Colesevelam is an interesting compound that has a dual effect of lowering LDL cholesterol and reducing blood glucose levels. This drug was specifically developed for its ability to bind bile acids, effectively removing them from circulation and resulting in reductions in LDL cholesterol. The mechanism of action of the glucose lowering observed with this compound is not known. The drug was approved by the FDA for use in patients with type 2 diabetes in 2008.¹¹

Colesevelam is typically associated with an A1C reduction of ∼ 0.5% and LDL cholesterol reduction of 13%.⁷ Its side effects are similar to those encountered with AGIs and are primarily gastrointestinal. Also, it should be noted that colesevelam may cause a slight increase in triglycerides.

Sodium Glucose Co-Transporter 2 Inhibitors

The sodium glucose co-transporter 2 (SGLT-2) inhibitors are a novel group of compounds that antagonize a high-capacity, low-affinity glucose transporter found primarily in the kidney.²² This transporter is responsible for ∼ 90% of glucose reabsorption in the kidney. When this transporter is antagonized, excess glucose in the renal tubules is not reabsorbed, and glucose is excreted in the urine. This results in a net loss of glucose and a reduction in hyperglycemia.

A recent meta-analysis of placebo-controlled studies evaluating SGLT-2 inhibitors reported A1C reductions of 0.5–0.6% in patients treated with these agents.²³ In addition to reducing hyperglycemia, SGLT-2 inhibitors have also been associated with slight reductions in weight and BMI.

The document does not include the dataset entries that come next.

/-- TREE_BUILD of a table that has counts, or whose total is 0, and the codes of its tree. -/
theorem treeBody_codes {s : State} (h : leavesOf s.ft ≠ [] ∨ s.ft.total = 0) :
    ∃ tree codes, treeBody s = .ok () { s with pq := [], tree := tree } ∧ TreeInv tree ∧
      codesOf tree = some codes ∧ CodesOf tree codes ∧ (∀ b, codeOf codes b ≠ [] ↔ s.ft.at b ≠ 0) ∧
      (leavesOf s.ft ≠ [] → BuiltTree (leavesOf s.ft) tree) := by
  by_cases hl : leavesOf s.ft = []
  · have hi := treeInv_cleared s.tree
    obtain ⟨codes, hc, hs⟩ := codesOf_spec hi
    refine ⟨s.tree.cleared, codes, ?_, hi, hc, hs, fun b => ?_, fun hne => absurd hl hne⟩
    · rw [treeBody_empty hl, if_pos (h.resolve_left fun hne => hne hl)]
    · rw [hs.none rfl, leavesOf_eq_nil_iff.1 hl b]
      simp
  · obtain ⟨tree, hb, hbt⟩ := treeBody_built hl
    have hk := leavesOf_length_le s.ft
    have hi := hbt.inv hl hk
    have hk1 : 1 ≤ (leavesOf s.ft).length := List.length_pos_iff.2 hl
    obtain ⟨codes, hc, hs⟩ := codesOf_spec hi
    refine ⟨tree, codes, hb, hi, hc, hs, fun b => ⟨fun hne => ?_, fun hne => ?_⟩, fun _ => hbt⟩
    · obtain ⟨i, n, hi', hn, hsym⟩ := hs.leaf hbt.valid hk1 hk hbt.shape hne
      have := hbt.leaf i _ (List.getElem?_eq_getElem hi')
      rw [hn] at this
      cases this
      have := mem_leavesOf.1 (List.getElem_mem hi')
      rw [← hsym]
      exact this.1
    · have : leafNode (s.ft.at b) b.toNat ∈ leavesOf s.ft := mem_leavesOf.2 (by simp [leafNode]; exact hne)
      obtain ⟨i, hi', he⟩ := List.getElem_of_mem this
      have := hs.ne_nil hbt.valid hk1 hk hbt.shape hi' (hbt.leaf i _ (List.getElem?_eq_getElem hi'))
      rw [he] at this
      simpa [leafNode] using this

/-- What TREE_BUILD's body leaves is the tree of the table. -/
theorem treeOf_of_body {s : State} {tree : Tree} (hA : Accepted s)
    (h : treeBody s = .ok () { s with pq := [], tree := tree }) : TreeOf s.ft tree := by
  refine ⟨s, State.complete { s with pq := [], tree := tree }, hA, rfl, ?_, rfl, rfl, rfl, fun _ _ => rfl⟩
  show finish (treeBody s) = _
  rw [h]
  rfl

/-- TREE_BUILDs of equal tables leave the same tree (R143). -/
theorem treeBody_same {s1 s2 t1 t2 : State} (hft : s1.ft = s2.ft) (h1 : treeBody s1 = .ok () t1)
    (h2 : treeBody s2 = .ok () t2) : SameTree t1.tree t2.tree := by
  by_cases h : leavesOf s1.ft = []
  · rw [treeBody_empty h] at h1
    rw [treeBody_empty (hft ▸ h), ← hft] at h2
    split at h1
    · rename_i h0
      rw [if_pos h0] at h2
      cases h1
      cases h2
      exact ⟨rfl, rfl, rfl, fun i hi => absurd hi (Nat.not_lt_zero i)⟩
    · cases h1
  · have hS : ((leavesOf s1.ft).map fun n => n.weight.toNat).sum < 2 ^ 40 := by
      rw [leavesOf_sum]; exact s1.ft.sum_lt
    obtain ⟨-, -, e1, hp1, -⟩ := buildFrom_growing s1.tree.nodes h (leavesOf_length_le s1.ft) hS
    have hsame := buildFrom_same (leavesOf s1.ft) s1.tree.nodes s2.tree.nodes
    have hx : ∀ e, pqExtract [e] = some (e, []) := fun e => by simp [pqExtract, pqLeast]
    unfold treeBody at h1 h2
    rw [← hft] at h2
    simp only [List.isEmpty_iff, if_neg h, ← hsame.pq, hp1, hx] at h1 h2
    cases h1
    cases h2
    refine ⟨rfl, rfl, ?_, fun i hi => hsame.nodes i ?_⟩
    · show BitVec.ofNat 10 _ = BitVec.ofNat 10 _
      rw [hsame.next]
    · have hi : i < (BitVec.ofNat 10 (buildFrom (leavesOf s1.ft) s1.tree.nodes).next).toNat := hi
      simp at hi
      omega

theorem SameTree.symm {t u : Tree} (h : SameTree t u) : SameTree u t :=
  ⟨h.valid.symm, h.root.symm, h.nodeCount.symm, fun i hi => (h.nodes i (h.nodeCount ▸ hi)).symm⟩

theorem SameTree.followIx {t u : Tree} {k : Nat} (h : SameTree t u) (hs : TreeShape t k) {n : NodeIx} (p : Bits)
    (hn : n.toNat < 2 * k - 1) : Machine.followIx u n p = Machine.followIx t n p := by
  induction p generalizing n with
  | nil => rfl
  | cons b p ih =>
    have hnode : u.node n = t.node n := (h.nodes _ (by rw [hs.count]; exact hn)).symm
    rw [Machine.followIx, Machine.followIx, hnode]
    rcases hs.node hn with ⟨-, m, h1, h2⟩ | ⟨-, m, h1, h2, h3, h4⟩
    · simp [h1, h2]
    · simp only [h1, h2]
      exact ih (by cases b <;> simp <;> omega)
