/-! ## One byte counted -/

/-- A word below the largest counts one up without wrapping. -/
theorem toNat_add_one_of_ne_max {v : Word} (h : v.toNat ≠ 2 ^ 32 - 1) : (v + 1).toNat = v.toNat + 1 := by
  bv_omega

theorem FreqTable.full_iff (t : FreqTable) (b : Byte) :
    t.full b = true ↔ (t.at b).toNat = 2 ^ 32 - 1 ∨ t.total.toNat = 2 ^ 32 - 1 := by
  simp [FreqTable.full, BitVec.toNat_eq]

/-- Settles O27: the test of FT_COUNT is that a field is at its maximum; else the table with b counted is left. -/
theorem ftCountAddsOne : Obligations.FtCountAddsOne := by
  intro b s hA
  refine ⟨?_, ?_⟩
  · rw [encode_toNat, immediate, BitVec.toNat_setWidth_of_le (by decide)]
    rfl
  by_cases hmax : (s.ft.at b).toNat = 2 ^ 32 - 1 ∨ s.ft.total.toNat = 2 ^ 32 - 1
  · simp only [if_pos hmax]
    exact exec_of_commandBody_refuses (if_pos ((s.ft.full_iff b).2 hmax))
  · simp only [if_neg hmax]
    obtain ⟨hcount, htotal⟩ := not_or.1 hmax
    obtain ⟨he, hend, hkept⟩ := exec_of_commandBody_ok hA (i := .ftCount b) (if_neg ((s.ft.full_iff b).not.2 hmax))
    refine ⟨_, he, hend, hkept, toNat_add_one_of_ne_max htotal, ?_, fun c hc => ?_⟩
    · rw [State.complete_ft, FreqTable.bump_at, if_pos rfl, toNat_add_one_of_ne_max hcount]
    · rw [State.complete_ft, FreqTable.bump_at, if_neg hc]

/-! ## SRC counted -/

theorem countsOf_tableOfMsg {l : List Byte} (h : l.length < 2 ^ 32) : countsOf (tableOfMsg l) l :=
  ⟨tableOfMsg_at h, tableOfMsg_total h⟩

/-- A table of a byte string with a nonzero total has a nonzero count (R104). -/
theorem tableOfMsg_exists_at_ne_zero {l : List Byte} (h : l.length < 2 ^ 32) (hne : (tableOfMsg l).total ≠ 0) :
    ∃ b, (tableOfMsg l).at b ≠ 0 := by
  cases l with
  | nil => exact absurd rfl hne
  | cons b bs => exact ⟨b, (tableOfMsg_at_ne_zero h b).2 List.mem_cons_self⟩

/-- A scan that no read stops counts all of SRC. -/
theorem scanBody_of_srcReadable {s : State} (h : SrcReadable s) :
    scanBody s = .ok () { s with ft := tableOfMsg (srcBytes s) } := by
  obtain ⟨m, -, -, ⟨-, hscan⟩ | ⟨hlt, hfault, -⟩⟩ := scanBody_spec s
  · exact hscan
  · rw [h m hlt] at hfault
    cases hfault

/-- A scan stops at the first byte whose read faults, with the bytes before it counted. -/
theorem scanBody_of_firstFault {s : State} {j : Nat} (hj : j < s.region.srcLen.toNat) (hfault : srcFaults s j = true)
    (hfirst : ∀ k, k < j → srcFaults s k = false) :
    scanBody s = raiseIo .srcReadFault (s.region.srcAddr j) { s with ft := tableOfMsg (srcPart s j) } := by
  obtain ⟨m, -, hclear, hcase⟩ := scanBody_spec s
  have hmj : m ≤ j := Nat.le_of_not_lt fun hlt => by simp [hclear j hlt] at hfault
  rcases hcase with ⟨rfl, -⟩ | ⟨-, hfm, hscan⟩
  · omega
  · have hjm : j ≤ m := Nat.le_of_not_lt fun hlt => by simp [hfirst m hlt] at hfm
    rwa [Nat.le_antisymm hmj hjm] at hscan

theorem commandBody_ftScan {s : State} (h : s.region.validSrc = true) : commandBody .ftScan s = scanBody s := if_pos h

/-- FT_SCAN of a readable SRC. -/
theorem ftScan_completes {s : State} (hA : Accepted s) (hvalid : s.region.validSrc = true) (hread : SrcReadable s) :
    ∃ t, exec .ftScan s = .next t ∧ Ended .ok .none t ∧ KeptExcept [.ft] s t ∧ t.ft = tableOfMsg (srcBytes s) := by
  obtain ⟨he, hend, hkept⟩ :=
    exec_of_commandBody_ok hA ((commandBody_ftScan hvalid).trans (scanBody_of_srcReadable hread))
  exact ⟨_, he, hend, hkept, rfl⟩

/-- FT_SCAN of a SRC with a byte whose read faults. -/
theorem ftScan_stops {s : State} {j : Nat} (hvalid : s.region.validSrc = true) (hj : j < s.region.srcLen.toNat)
    (hfault : srcFaults s j = true) (hfirst : ∀ k, k < j → srcFaults s k = false) :
    ∃ t, exec .ftScan s = .next t ∧ Ended .ioError .srcReadFault t ∧ KeptExcept [.ft, .errAddr] s t ∧
      t.errAddr = s.region.srcAddr j ∧ t.ft = tableOfMsg (srcPart s j) := by
  have he := exec_eq_finish .ftScan s
  rw [commandBody_ftScan hvalid, scanBody_of_firstFault hj hfault hfirst] at he
  exact ⟨_, he, ended_report _ _, exec_kept he, rfl, rfl⟩

/-- Settles O28: FT_SCAN leaves the table of the bytes it has read, all of SRC or those before the first fault. -/
theorem ftScanCountsTheSource : Obligations.FtScanCountsTheSource := by
  refine fun s hA => ⟨fun hbad => ?_, fun hvalid hread => ?_, fun hvalid j hj hfault hfirst => ?_⟩
  · exact exec_of_commandBody_refuses (if_neg (Bool.eq_false_iff.1 hbad))
  · have hlen : (srcBytes s).length < 2 ^ 32 := by
      rw [srcBytes_length]
      exact s.region.srcLen.isLt
    have htotal : (tableOfMsg (srcBytes s)).total.toNat = s.region.srcLen.toNat :=
      (tableOfMsg_total hlen).trans (srcBytes_length s)
    obtain ⟨t, he, hend, hkept, hft⟩ := ftScan_completes hA hvalid hread
    rw [← hft] at htotal
    refine ⟨t, he, hend, hkept, ?_, ?_, BitVec.eq_of_toNat_eq htotal, ?_⟩
    · exact hft ▸ countsOf_tableOfMsg hlen
    · rw [htotal, hft, tableOfMsg_sum hlen, srcBytes_length]
    · exact hft ▸ tableOfMsg_exists_at_ne_zero hlen
  · have hlen : (srcPart s j).length < 2 ^ 32 := by
      rw [srcPart_length]
      exact hj.trans s.region.srcLen.isLt
    obtain ⟨t, he, hend, hkept, herr, hft⟩ := ftScan_stops hvalid hj hfault hfirst
    exact ⟨t, he, hend, hkept, herr, hft ▸ countsOf_tableOfMsg hlen⟩

end Sys2Proof.Machine
end

section
/-! The priority queue commands (spec/41_priority_queue.md R121 to R124): PQ_CLEAR, PQ_INSERT and PQ_EXTRACT read off
the piece each of them runs, and the queue as the multiset it holds. -/

namespace Sys2Proof.Machine

/-! ## PQ_INSERT -/

/-- The node store has every index that a NODE_COUNT of at most 511 admits. -/
theorem Tree.exists_node_of_lt_nodeCount {tree : Tree} {n : NodeIx} (hcap : tree.nodeCount.toNat ≤ 511)
    (hn : n.toNat < tree.nodeCount.toNat) : ∃ node, tree.node n = some node :=
  ⟨_, Vector.getElem?_eq_getElem (hn.trans_le hcap)⟩

/-- With a node and with room, PQ_INSERT's piece puts the node's entry into the queue. -/
theorem commandBody_pqInsert {s : State} {n : NodeIx} {node : Node} (hn : ¬ s.tree.nodeCount.toNat ≤ n.toNat)
    (hroom : ¬ Config.pqCap ≤ s.pq.length) (hnode : s.tree.node n = some node) :
    commandBody (.pqInsert n) s =
      .ok () { s with pq := pqInsert { weight := node.weight, index := n } s.pq } := by
  rw [commandBody, if_neg hn, if_neg hroom, hnode]

/-- Settles O30: the two checks of PQ_INSERT come in R267's order, and past them the node is in the store. -/
theorem pqInsertAddsTheEntry : Obligations.PqInsertAddsTheEntry := by
  intro n s hA hcap
  by_cases hn : s.tree.nodeCount.toNat ≤ n.toNat
  · simp only [if_pos hn]
    exact exec_of_commandBody_refuses (if_pos hn)
  by_cases hfull : 511 ≤ s.pq.length
  · simp only [if_neg hn, if_pos hfull]
    exact exec_of_commandBody_refuses ((if_neg hn).trans (if_pos hfull))
  · simp only [if_neg hn, if_neg hfull]
    obtain ⟨node, hnode⟩ := Tree.exists_node_of_lt_nodeCount hcap (Nat.lt_of_not_le hn)
    obtain ⟨he, hend, hkept⟩ := exec_of_commandBody_ok hA (commandBody_pqInsert hn hfull hnode)
    exact ⟨_, he, hend, hkept, pqInsert_length _ _, node, hnode, pqInsert_perm _ _⟩

/-! ## PQ_EXTRACT -/

/-- The key order of R120 is the order in which the model compares entries. -/
theorem not_keyBefore_iff (a b : Entry) : ¬ keyBefore a b ↔ a.keyLt b = false := by
  rw [← Bool.not_eq_true, Entry.keyLt_iff, keyBefore, BitVec.toNat_inj]

theorem commandBody_pqExtract_empty {s : State} (h : s.pq = []) :
    commandBody .pqExtract s = raiseCode .queueEmpty s := by
  rw [commandBody, pqExtract_eq_none_iff.2 h]

theorem commandBody_pqExtract_least {s : State} {e : Entry} {rest : List Entry} (h : pqExtract s.pq = some (e, rest)) :
    commandBody .pqExtract s = .ok () { s with pq := rest, result := e.index.setWidth 32 } := by
  rw [commandBody, h]

/-- PQ_EXTRACT on an empty queue. -/
theorem pqExtract_refuses {s : State} (h : s.pq = []) :
    ∃ t, exec .pqExtract s = .next t ∧ Ended .queueEmpty .none t ∧ KeptExcept [] s t :=
  exec_of_commandBody_refuses (commandBody_pqExtract_empty h)

/-- Settles O31: an empty queue is refused, and what extract takes from a queue that holds something is its least. -/
theorem pqExtractReturnsTheLeast : Obligations.PqExtractReturnsTheLeast := by
  refine ⟨by decide, fun s hA => ?_⟩
  by_cases hempty : s.pq = []
  · simp only [if_pos hempty]
    obtain ⟨t, he, hend, hkept⟩ := pqExtract_refuses hempty
    have hresult : t.result = s.result := hkept.2 .result List.not_mem_nil
    obtain ⟨-, hzero, -⟩ := hA
    exact ⟨t, he, hend, hkept, hresult.trans hzero⟩
  · simp only [if_neg hempty]
    obtain ⟨⟨e, rest⟩, hx⟩ := Option.ne_none_iff_exists'.1 (pqExtract_eq_none_iff.not.2 hempty)
    obtain ⟨-, hperm, hleast⟩ := pqExtract_eq_some hx
    obtain ⟨he, hend, hkept⟩ := exec_of_commandBody_ok hA (commandBody_pqExtract_least hx)
    exact ⟨_, he, hend, hkept, e, hperm, fun x hmem => (not_keyBefore_iff x e).2 (hleast x hmem),
      BitVec.toNat_setWidth_of_le (by decide)⟩

/-! ## A queue from its inserts -/

theorem foldr_pqInsert_perm (l : List Entry) : (l.foldr pqInsert []).Perm l := by
  induction l with
  | nil => exact List.Perm.refl _
  | cons e l ih => exact (pqInsert_perm e _).trans (ih.cons e)

theorem foldr_pqInsert_ascending (l : List Entry) : Ascending (l.foldr pqInsert []) := by
  induction l with
  | nil => exact List.Pairwise.nil
  | cons e l ih => exact pqInsert_ascending ih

The primary side effect of SGLT-2 inhibition is an increase in urinary or genital infections. These infections are much more common than in placebo-treated patients (about four times as many) but are usually mild.²³ Canagliflozin was the first SGLT-2 inhibitor to be approved by the FDA, in March 2013.²⁴ Dapagliflozin was approved in the United States in early 2014. Empagliflozin and other SGLT-2 inhibitors are under development.

Conclusion

There are now 11 different categories of medications directed at the management of hyperglycemia in patients with diabetes. These compounds have been developed during the past 90 years (Figure 1), and among these categories, myriad subtypes exist. Additionally, the potential permutations of various combinations of these agents is staggering and can be bewildering to the clinicians trying to design the optimum therapy regimen for a given patient.

Figure 1.

History of diabetes medications.

We continue to struggle, as we should, with questions of efficacy and the potential detrimental effects of antihyperglycemic medications. At the same time, we should be mindful of the fact that the outlook for patients with diabetes today is much better than what they would have encountered in the 1920s or even in the 1970s. A recent poster presented at the European Association for the Study of Diabetes 2013 meeting reported that the life expectancy of people with type 1 diabetes (aged 20–24 years) is about 11–14 years less than that of individuals without diabetes.²⁵ This is in stark contrast to data presented in 1975 that reported a 27-year difference in life expectancy between patients with type 1 diabetes and those without diabetes.²⁶ Clearly, we are headed in the right direction, with the goal of having no gap between the two populations in terms of life expectancy or even the outright prevention of all types of diabetes. In the interim, advances in pharmacotherapy have made, and future advances will continue to make, a positive difference in the lives of our patients.